((

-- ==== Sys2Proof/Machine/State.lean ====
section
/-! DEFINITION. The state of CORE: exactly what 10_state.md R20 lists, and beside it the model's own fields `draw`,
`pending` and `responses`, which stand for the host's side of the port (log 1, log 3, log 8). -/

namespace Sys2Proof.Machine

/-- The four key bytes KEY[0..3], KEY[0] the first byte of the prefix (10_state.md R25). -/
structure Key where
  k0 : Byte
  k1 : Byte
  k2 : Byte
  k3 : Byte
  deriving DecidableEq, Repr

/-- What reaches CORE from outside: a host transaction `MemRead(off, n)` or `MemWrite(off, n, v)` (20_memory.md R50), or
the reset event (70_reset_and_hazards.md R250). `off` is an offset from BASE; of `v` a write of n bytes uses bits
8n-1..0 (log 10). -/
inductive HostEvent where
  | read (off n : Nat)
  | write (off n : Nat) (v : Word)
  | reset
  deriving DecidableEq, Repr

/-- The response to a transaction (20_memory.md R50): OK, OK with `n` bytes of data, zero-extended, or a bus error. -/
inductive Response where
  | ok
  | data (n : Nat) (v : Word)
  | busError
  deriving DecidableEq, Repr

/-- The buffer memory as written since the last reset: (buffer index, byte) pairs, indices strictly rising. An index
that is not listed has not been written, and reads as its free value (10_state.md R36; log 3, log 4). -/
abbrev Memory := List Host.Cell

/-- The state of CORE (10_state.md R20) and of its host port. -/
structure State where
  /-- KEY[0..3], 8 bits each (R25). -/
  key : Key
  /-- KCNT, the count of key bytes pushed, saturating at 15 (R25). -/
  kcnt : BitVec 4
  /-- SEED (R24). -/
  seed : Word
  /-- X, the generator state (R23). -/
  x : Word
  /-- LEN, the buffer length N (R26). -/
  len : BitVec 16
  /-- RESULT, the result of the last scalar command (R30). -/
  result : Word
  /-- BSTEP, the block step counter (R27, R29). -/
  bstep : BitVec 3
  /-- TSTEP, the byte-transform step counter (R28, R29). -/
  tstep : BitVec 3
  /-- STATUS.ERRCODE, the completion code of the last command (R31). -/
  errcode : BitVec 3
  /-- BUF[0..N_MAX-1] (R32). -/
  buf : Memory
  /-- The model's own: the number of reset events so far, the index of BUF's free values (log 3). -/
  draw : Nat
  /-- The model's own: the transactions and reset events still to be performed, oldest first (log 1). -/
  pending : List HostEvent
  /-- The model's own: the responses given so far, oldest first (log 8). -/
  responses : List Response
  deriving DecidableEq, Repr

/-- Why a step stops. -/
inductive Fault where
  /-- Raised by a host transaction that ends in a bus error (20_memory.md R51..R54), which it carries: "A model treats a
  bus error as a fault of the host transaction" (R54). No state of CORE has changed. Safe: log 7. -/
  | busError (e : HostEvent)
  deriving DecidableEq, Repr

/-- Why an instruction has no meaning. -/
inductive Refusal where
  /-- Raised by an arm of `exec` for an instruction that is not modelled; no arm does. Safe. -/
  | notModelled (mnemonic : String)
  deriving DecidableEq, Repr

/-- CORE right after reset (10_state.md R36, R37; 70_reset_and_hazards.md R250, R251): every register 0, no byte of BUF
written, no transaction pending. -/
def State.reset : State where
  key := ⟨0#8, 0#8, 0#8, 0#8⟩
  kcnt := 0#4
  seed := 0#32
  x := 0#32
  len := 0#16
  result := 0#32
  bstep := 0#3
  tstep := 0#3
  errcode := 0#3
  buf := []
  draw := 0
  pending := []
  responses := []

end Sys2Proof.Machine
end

))
((

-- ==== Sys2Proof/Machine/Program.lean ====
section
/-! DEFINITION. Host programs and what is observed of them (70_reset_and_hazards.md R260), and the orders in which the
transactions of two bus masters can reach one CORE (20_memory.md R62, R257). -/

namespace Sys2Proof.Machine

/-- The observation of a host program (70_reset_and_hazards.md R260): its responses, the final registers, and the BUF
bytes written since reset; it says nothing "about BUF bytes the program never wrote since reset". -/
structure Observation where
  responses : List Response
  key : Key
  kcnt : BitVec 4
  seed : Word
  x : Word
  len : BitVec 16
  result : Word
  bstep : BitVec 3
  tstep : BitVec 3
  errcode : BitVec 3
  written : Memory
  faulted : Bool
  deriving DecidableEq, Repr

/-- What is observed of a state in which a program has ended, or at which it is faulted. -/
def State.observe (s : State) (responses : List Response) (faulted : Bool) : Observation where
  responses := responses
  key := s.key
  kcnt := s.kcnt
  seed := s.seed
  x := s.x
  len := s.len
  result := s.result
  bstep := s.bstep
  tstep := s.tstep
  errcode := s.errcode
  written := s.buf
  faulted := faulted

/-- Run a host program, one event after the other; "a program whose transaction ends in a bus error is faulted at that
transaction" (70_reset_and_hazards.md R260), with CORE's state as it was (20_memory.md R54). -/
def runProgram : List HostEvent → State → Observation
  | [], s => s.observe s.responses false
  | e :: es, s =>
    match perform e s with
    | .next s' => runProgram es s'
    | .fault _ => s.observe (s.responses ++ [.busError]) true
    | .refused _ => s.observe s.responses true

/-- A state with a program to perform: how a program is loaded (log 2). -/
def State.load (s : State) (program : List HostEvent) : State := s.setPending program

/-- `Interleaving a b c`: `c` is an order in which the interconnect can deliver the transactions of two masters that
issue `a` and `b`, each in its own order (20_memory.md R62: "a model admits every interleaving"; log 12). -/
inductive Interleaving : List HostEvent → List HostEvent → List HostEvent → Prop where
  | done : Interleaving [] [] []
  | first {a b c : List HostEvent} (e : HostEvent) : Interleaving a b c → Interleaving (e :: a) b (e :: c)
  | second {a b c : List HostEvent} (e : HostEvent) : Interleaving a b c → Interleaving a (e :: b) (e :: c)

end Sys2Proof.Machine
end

))

EXERCISE REQUIREMENTS
Considering only the material above, set down every line from the one with "bus error as" to the one with "kcnt := 0#4", inclusive, exactly as written.

TASK ANSWER
  bus error as a fault of the host transaction" (R54). No state of CORE has changed. Safe: log 7. -/
  | busError (e : HostEvent)
  deriving DecidableEq, Repr

/-- Why an instruction has no meaning. -/
inductive Refusal where
  /-- Raised by an arm of `exec` for an instruction that is not modelled; no arm does. Safe. -/
  | notModelled (mnemonic : String)
  deriving DecidableEq, Repr

/-- CORE right after reset (10_state.md R36, R37; 70_reset_and_hazards.md R250, R251): every register 0, no byte of BUF
written, no transaction pending. -/
def State.reset : State where
  key := ⟨0#8, 0#8, 0#8, 0#8⟩
  kcnt := 0#4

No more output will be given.